Examen périodique universel: le Rwanda accepte 87 % des recommandations sur les droits humains
Le Rwanda a officiellement pris position sur les recommandations formulées dans le cadre du 4ᵉ cycle de l’Examen périodique universel (EPU) devant le Conseil des droits de l’homme des Nations unies. Sur les 286 recommandations lui adressées par la communauté internationale, 249 ont été soutenues, soit 87 %, tandis que 37 ont été notées, représentant 13 %.
Cette position officielle, rendue publique par le ministère de la Justice, définit les principaux engagements du gouvernement rwandais en matière de droits humains ainsi que les questions sur lesquelles le Rwanda maintient une position réservée.
249 recommandations soutenues
Les recommandations acceptées couvrent plusieurs domaines considérés comme prioritaires dans la poursuite des réformes nationales en matière de droits humains.
Sur le plan institutionnel et judiciaire, le Rwanda s’engage notamment à renforcer l’indépendance financière et opérationnelle de la Commission nationale des droits de la personne (CNDP), conformément aux Principes de Paris.
Le gouvernement entend également poursuivre les enquêtes impartiales concernant les allégations de disparitions forcées, de torture et d’exécutions extrajudiciaires.
Les conditions de détention figurent également parmi les domaines concernés. Les engagements portent notamment sur l’alignement des établissements pénitentiaires sur les Règles Nelson Mandela, le désengorgement des prisons et le recours accru aux peines alternatives à l’emprisonnement.
Libertés fondamentales et espace civique
Le Rwanda a également soutenu des recommandations portant sur les libertés fondamentales, notamment la liberté d’expression et de réunion.
Elles concernent aussi la révision et l’assouplissement de certains cadres légaux régissant les organisations non gouvernementales, les médias et les organisations religieuses, avec l’objectif annoncé de renforcer la protection des journalistes et des acteurs de la société civile.
Dans le domaine social, les engagements couvrent notamment les droits économiques, sociaux et culturels, la lutte contre la pauvreté, l’éradication du travail des enfants ainsi que l’amélioration de l’accès et de la qualité de l’éducation.
Le secteur de la santé figure également parmi les priorités, avec des engagements concernant la réforme du personnel de santé et la lutte contre certaines maladies, notamment le cancer du col de l’utérus.
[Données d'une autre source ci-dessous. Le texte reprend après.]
-- ==== Sys2Proof/Machine/Control.lean ====
section
/-! DEFINITION. Branches, jumps and windows (R164 to R170). -/

namespace Sys2Proof.Machine

open Sys2Proof

/-- The target of an offset in halfwords (R135). -/
def target (pc : Addr) (off : Int) : Addr := BitVec.ofNat 54 (wrap ((pc.toNat : Int) + 2 * off) 54)

/-- Control goes to an address. -/
def goto (a : Addr) (s : State) : State := modMe (fun h => { h with pc := a }) s

/-- Control goes to an address if a condition holds. -/
def gotoIf (b : Bool) (a : Addr) (s : State) : State := if b then goto a s else s

/-- `bz` and `bnz` (R164). -/
def opBz (i : Instr) (onZero : Bool) (off : Int) (d : Opd) (s : State) : State :=
  let x := readOpd .D d 0 s.me
  issue (plainGate i [opdNeed .D d 0 s.me] []) (gotoIf ((x.1 == 0) == onZero) (target s.me.pc off)) s

/-- `dbnz` (R164). -/
def opDbnz (i : Instr) (off : Int) (d : Opd) (s : State) : State :=
  let w := opdBits d
  let x := readOpd .D d 0 s.me
  let v := (x.1 + 2 ^ w - 1) % 2 ^ w
  issue (plainGate i [opdNeed .D d 0 s.me] [opdTgt .D d s.me])
    (fun t => gotoIf (v != 0) (target s.me.pc off) (writeOpd .D d v t)) s

/-- Two-operand branches (R165). -/
def opBranch (i : Instr) (k : Cond) (c : Cls) (b a : Byte) (off : BitVec 8) (s : State) : State :=
  let x := readOp .d .A a 0 s.me
  let y := readOp .d .B b (sameStream a b) s.me
  issue (plainGate i [srcNeed .d .A a 0 s.me, srcNeed .d .B b (sameStream a b) s.me] [])
    (gotoIf (holds k c x y) (target s.me.pc off.toInt)) s

/-- `j` and `j.c` (R166). -/
def opJump (i : Instr) (off : Int) (s : State) : State :=
  issue (plainGate i [] []) (goto (target s.me.pc off)) s

/-- `jal` (R166). -/
def opJal (i : Instr) (off : BitVec 16) (d : Byte) (s : State) : State :=
  issue (plainGate i [] [dstTgt .d .D d s.me])
    (fun t => goto (target s.me.pc off.toInt) (writeOp .d .D d (npc i s.me) t)) s

/-- `jr` and `ret` (R167): an odd target traps before the link is written, and before a link to tx checks its name. -/
def opJr (i : Instr) (a d : Byte) (s : State) : State :=
  let x := readOp .d .A a 0 s.me
  let t := x.1 % 2 ^ 54
  let g := plainGate i [srcNeed .d .A a 0 s.me] [dstTgt .d .D d s.me]
  let early := { g with bars := g.tgts.contains .tx, tgts := g.tgts.filter fun x => x != .tx }
  if t % 2 == 1 && (gate early s).isNone then cause (cInstAlign 1) t s
  else issue g (fun u => goto (BitVec.ofNat 54 t) (writeOp .d .D d (npc i s.me) u)) s

/-- `win` (R169). -/
def opWin (i : Instr) (b a d : BitVec 8) (s : State) : State :=
  issue (plainGate i [] []) (modMe fun h => { h with xw := (0#8 ++ b ++ a ++ d : BitVec 32) }) s

/-- R164: Branch if D is zero, n-scale. -/
def execBzN (o : BitVec 14) (d : BitVec 8) (s : State) : Out :=
  .next (opBz (.bzN o d) true o.toInt (.byte .n d) s)
/-- R164: Branch if D is nonzero, n-scale. -/
def execBnzN (o : BitVec 14) (d : BitVec 8) (s : State) : Out :=
  .next (opBz (.bnzN o d) false o.toInt (.byte .n d) s)
/-- R164: Decrement D and branch if nonzero, n-scale. -/
def execDbnzN (o : BitVec 14) (d : BitVec 8) (s : State) : Out :=
  .next (opDbnz (.dbnzN o d) o.toInt (.byte .n d) s)
/-- R164: Branch if D is zero, d-scale. -/
def execBzD (o : BitVec 14) (d : BitVec 8) (s : State) : Out :=
  .next (opBz (.bzD o d) true o.toInt (.byte .d d) s)
/-- R164: Branch if D is nonzero, d-scale. -/
def execBnzD (o : BitVec 14) (d : BitVec 8) (s : State) : Out :=
  .next (opBz (.bnzD o d) false o.toInt (.byte .d d) s)
/-- R164: Decrement D and branch if nonzero, d-scale. -/
def execDbnzD (o : BitVec 14) (d : BitVec 8) (s : State) : Out :=
  .next (opDbnz (.dbnzD o d) o.toInt (.byte .d d) s)
/-- R165: Branch if A equals B. -/
def execBEq (b : BitVec 8) (a : BitVec 8) (o : BitVec 8) (s : State) : Out :=
  .next (opBranch (.bEq b a o) .eq .S b a o s)
/-- R165: Branch if A differs from B. -/
def execBNe (b : BitVec 8) (a : BitVec 8) (o : BitVec 8) (s : State) : Out :=
  .next (opBranch (.bNe b a o) .ne .S b a o s)
/-- R165: Branch if A < B, signed. -/
def execBLt (b : BitVec 8) (a : BitVec 8) (o : BitVec 8) (s : State) : Out :=
  .next (opBranch (.bLt b a o) .lt .S b a o s)
/-- R165: Branch if A >= B, signed. -/
def execBGe (b : BitVec 8) (a : BitVec 8) (o : BitVec 8) (s : State) : Out :=
  .next (opBranch (.bGe b a o) .ge .S b a o s)
/-- R165: Branch if A < B, unsigned. -/
def execBLtu (b : BitVec 8) (a : BitVec 8) (o : BitVec 8) (s : State) : Out :=
  .next (opBranch (.bLtu b a o) .lt .Z b a o s)
/-- R165: Branch if A >= B, unsigned. -/
def execBGeu (b : BitVec 8) (a : BitVec 8) (o : BitVec 8) (s : State) : Out :=
  .next (opBranch (.bGeu b a o) .ge .Z b a o s)
/-- R166: Jump by a 24-bit halfword offset. -/
def execJump (o : BitVec 24) (s : State) : Out :=
  .next (opJump (.jump o) o.toInt s)
/-- R166: Jump and link NPC into D. -/
def execJal (o : BitVec 16) (d : BitVec 8) (s : State) : Out :=
  .next (opJal (.jal o d) o d s)
/-- R167: Jump to the address in A, linking NPC into D. -/
def execJr (a : BitVec 8) (d : BitVec 8) (s : State) : Out :=
  .next (opJr (.jr a d) a d s)
/-- R167: Return: jr with the link zr. -/
def execRet (a : BitVec 8) (s : State) : Out :=
  .next (opJr (.ret a) a 0x38 s)
/-- R169: Set the window bases of xw. -/
def execWin (b : BitVec 8) (a : BitVec 8) (d : BitVec 8) (s : State) : Out :=
  .next (opWin (.win b a d) b a d s)
/-- R143: 16-bit branch if a granule is zero. -/
def execBzC (o : BitVec 6) (g : BitVec 5) (s : State) : Out :=
  .next (opBz (.bzC o g) true o.toInt (.gran g) s)
/-- R143: 16-bit branch if a granule is nonzero. -/
def execBnzC (o : BitVec 6) (g : BitVec 5) (s : State) : Out :=
  .next (opBz (.bnzC o g) false o.toInt (.gran g) s)
/-- R143: 16-bit jump. -/
def execJC (o : BitVec 11) (s : State) : Out :=
  .next (opJump (.jC o) o.toInt s)

end Sys2Proof.Machine
end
Égalité des genres et inclusion
Le Rwanda a par ailleurs soutenu des recommandations relatives à l’autonomisation économique des femmes, particulièrement en milieu rural, à la lutte contre les violences basées sur le genre et à une meilleure inclusion des personnes en situation de handicap.
Ces engagements s’inscrivent dans la continuité des politiques publiques visant à renforcer l’égalité et l’accès aux droits pour les différentes catégories de la population.
37 recommandations notées
Sur les 37 recommandations restantes, le gouvernement rwandais a choisi la catégorie “notée”, ce qui signifie qu’elles ont été prises en considération sans constituer, à ce stade, un engagement d’acceptation et de mise en œuvre.
Il s’agit notamment de la ratification de plusieurs instruments internationaux, parmi lesquels le Statut de Rome instituant la Cour pénale internationale, la Convention internationale pour la protection de toutes les personnes contre les disparitions forcées, le Protocole facultatif se rapportant au Pacte international relatif aux droits civils et politiques ainsi que la Convention internationale sur la protection des droits de tous les travailleurs migrants et des membres de leur famille.
Les recommandations relatives aux questions de l’orientation sexuelle, de l’identité de genre et des caractéristiques sexuelles figurent également parmi celles notées. Le Rwanda ne s’engage notamment pas à adopter une législation spécifique dans ce domaine ou à instaurer un dispositif administratif particulier concernant les personnes transgenres.
Avortement et questions foncières
Le gouvernement rwandais maintient également une position réservée concernant les recommandations appelant à une dépénalisation totale et inconditionnelle de l’avortement.
D’autres recommandations notées portent sur les questions foncières, notamment celles relatives à l’attribution de titres fonciers ciblant spécifiquement la communauté Twa.
Le Rwanda a également réservé sa position sur certaines recommandations concernant les obligations extraterritoriales liées au conflit dans l’est de la République démocratique du Congo (RDC).